- What you need to do -
Each line in the entries below that contains the word "hroutine" counts once. Report how many there are and nothing more.

*** Opening Data section ***

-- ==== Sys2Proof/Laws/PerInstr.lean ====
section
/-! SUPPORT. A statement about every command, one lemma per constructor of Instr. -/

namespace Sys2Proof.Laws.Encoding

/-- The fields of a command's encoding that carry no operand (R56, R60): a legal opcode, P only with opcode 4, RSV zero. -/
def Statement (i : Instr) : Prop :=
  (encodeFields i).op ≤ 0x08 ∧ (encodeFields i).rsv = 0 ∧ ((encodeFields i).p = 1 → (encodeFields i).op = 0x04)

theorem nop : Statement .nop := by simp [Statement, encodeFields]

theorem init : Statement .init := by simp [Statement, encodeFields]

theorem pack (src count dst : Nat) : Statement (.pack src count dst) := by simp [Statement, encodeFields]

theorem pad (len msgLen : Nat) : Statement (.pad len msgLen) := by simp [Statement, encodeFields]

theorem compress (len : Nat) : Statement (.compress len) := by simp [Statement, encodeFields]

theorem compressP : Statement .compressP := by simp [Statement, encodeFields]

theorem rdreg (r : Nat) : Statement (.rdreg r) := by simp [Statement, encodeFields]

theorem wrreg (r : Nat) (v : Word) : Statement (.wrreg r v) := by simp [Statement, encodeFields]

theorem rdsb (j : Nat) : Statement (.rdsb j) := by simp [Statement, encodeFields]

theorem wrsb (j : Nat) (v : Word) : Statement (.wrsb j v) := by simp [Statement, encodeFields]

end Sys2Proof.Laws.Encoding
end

*** Closing Data section ***
*** Opening Data section ***

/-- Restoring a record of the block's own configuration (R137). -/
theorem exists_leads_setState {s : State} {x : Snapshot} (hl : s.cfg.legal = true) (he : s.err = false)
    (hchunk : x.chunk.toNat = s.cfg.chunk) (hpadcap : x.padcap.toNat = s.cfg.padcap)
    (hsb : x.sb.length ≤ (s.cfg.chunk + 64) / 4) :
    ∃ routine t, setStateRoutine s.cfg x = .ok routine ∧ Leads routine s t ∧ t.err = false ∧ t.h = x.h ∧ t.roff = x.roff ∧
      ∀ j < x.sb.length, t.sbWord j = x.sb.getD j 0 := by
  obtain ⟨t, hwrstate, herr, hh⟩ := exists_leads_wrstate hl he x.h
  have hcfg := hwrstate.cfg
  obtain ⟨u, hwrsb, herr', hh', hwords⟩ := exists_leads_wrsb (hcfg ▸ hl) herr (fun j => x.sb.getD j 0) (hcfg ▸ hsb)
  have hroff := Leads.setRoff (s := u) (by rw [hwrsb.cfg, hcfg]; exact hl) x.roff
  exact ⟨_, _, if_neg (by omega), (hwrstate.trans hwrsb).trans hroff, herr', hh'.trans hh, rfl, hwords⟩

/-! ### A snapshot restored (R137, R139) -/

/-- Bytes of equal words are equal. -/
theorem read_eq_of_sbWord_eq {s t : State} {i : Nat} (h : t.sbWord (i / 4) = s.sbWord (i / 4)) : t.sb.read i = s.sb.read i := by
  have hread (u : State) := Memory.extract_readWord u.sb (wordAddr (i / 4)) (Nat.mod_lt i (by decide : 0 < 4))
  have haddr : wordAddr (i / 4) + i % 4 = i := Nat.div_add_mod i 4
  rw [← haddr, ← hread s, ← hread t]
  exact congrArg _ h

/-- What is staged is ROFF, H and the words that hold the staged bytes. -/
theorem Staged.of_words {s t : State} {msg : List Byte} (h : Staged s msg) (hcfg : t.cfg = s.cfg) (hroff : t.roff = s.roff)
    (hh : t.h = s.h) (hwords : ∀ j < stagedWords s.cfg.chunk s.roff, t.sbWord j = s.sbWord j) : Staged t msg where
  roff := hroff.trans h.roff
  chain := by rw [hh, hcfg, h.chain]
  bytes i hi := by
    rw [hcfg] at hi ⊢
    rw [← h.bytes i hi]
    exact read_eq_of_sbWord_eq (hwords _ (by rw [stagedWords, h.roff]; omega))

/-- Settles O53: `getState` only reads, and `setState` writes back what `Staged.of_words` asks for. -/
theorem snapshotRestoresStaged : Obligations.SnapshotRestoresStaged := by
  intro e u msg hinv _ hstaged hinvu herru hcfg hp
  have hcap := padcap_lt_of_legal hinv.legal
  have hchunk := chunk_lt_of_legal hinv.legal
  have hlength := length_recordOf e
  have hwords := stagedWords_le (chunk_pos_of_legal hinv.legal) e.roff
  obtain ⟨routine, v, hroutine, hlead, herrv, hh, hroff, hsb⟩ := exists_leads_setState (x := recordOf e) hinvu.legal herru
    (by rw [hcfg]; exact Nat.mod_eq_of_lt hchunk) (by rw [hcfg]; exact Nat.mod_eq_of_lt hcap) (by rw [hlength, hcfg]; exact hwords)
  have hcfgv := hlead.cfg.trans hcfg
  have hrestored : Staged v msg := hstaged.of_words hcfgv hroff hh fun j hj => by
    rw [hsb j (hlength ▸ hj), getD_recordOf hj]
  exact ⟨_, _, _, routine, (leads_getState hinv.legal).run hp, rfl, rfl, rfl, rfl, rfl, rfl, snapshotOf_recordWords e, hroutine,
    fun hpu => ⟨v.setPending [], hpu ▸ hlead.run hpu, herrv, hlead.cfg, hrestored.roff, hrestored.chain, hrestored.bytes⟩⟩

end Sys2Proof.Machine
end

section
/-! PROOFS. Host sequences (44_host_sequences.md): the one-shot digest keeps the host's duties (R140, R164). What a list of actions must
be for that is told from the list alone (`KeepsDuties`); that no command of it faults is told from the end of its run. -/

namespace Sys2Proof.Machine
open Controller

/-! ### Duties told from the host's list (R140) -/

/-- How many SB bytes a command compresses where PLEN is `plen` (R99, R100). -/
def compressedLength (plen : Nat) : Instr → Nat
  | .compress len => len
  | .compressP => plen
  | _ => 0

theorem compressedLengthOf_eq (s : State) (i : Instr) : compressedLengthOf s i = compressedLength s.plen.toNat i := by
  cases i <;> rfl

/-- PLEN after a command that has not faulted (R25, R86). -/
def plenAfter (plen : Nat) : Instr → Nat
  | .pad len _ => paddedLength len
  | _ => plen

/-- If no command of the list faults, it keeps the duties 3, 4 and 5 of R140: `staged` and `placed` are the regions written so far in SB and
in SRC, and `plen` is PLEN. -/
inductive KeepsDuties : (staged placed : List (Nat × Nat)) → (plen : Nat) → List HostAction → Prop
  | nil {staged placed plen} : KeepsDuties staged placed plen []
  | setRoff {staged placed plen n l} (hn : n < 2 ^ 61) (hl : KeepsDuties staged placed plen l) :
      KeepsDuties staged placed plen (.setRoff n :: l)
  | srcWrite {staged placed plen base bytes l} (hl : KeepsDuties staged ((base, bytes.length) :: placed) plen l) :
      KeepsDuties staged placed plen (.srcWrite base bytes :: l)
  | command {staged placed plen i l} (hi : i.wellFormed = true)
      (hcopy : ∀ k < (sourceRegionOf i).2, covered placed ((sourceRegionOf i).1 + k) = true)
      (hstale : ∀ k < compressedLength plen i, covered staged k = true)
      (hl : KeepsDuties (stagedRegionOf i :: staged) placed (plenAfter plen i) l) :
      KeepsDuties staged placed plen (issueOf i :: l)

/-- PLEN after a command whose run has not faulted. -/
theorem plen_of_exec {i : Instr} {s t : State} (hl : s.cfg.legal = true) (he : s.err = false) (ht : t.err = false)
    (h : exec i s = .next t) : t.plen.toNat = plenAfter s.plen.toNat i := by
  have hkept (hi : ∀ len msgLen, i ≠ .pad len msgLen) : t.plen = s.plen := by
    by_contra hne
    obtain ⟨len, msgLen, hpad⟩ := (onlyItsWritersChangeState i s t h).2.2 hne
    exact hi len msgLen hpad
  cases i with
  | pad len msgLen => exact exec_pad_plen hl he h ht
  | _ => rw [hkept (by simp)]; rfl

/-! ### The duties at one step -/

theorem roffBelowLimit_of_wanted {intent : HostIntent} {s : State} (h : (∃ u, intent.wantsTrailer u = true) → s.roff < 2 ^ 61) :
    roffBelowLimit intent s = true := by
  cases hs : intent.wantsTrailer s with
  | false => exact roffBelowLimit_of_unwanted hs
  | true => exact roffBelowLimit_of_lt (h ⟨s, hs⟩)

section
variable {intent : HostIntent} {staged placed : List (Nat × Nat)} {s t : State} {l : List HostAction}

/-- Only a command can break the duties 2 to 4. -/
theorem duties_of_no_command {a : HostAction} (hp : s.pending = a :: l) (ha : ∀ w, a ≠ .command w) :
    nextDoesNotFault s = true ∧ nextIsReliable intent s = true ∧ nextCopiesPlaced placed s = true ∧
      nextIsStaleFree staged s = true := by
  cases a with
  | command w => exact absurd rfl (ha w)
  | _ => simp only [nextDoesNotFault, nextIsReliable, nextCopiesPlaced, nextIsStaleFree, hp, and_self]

*** Closing Data section ***

- Answer section -
2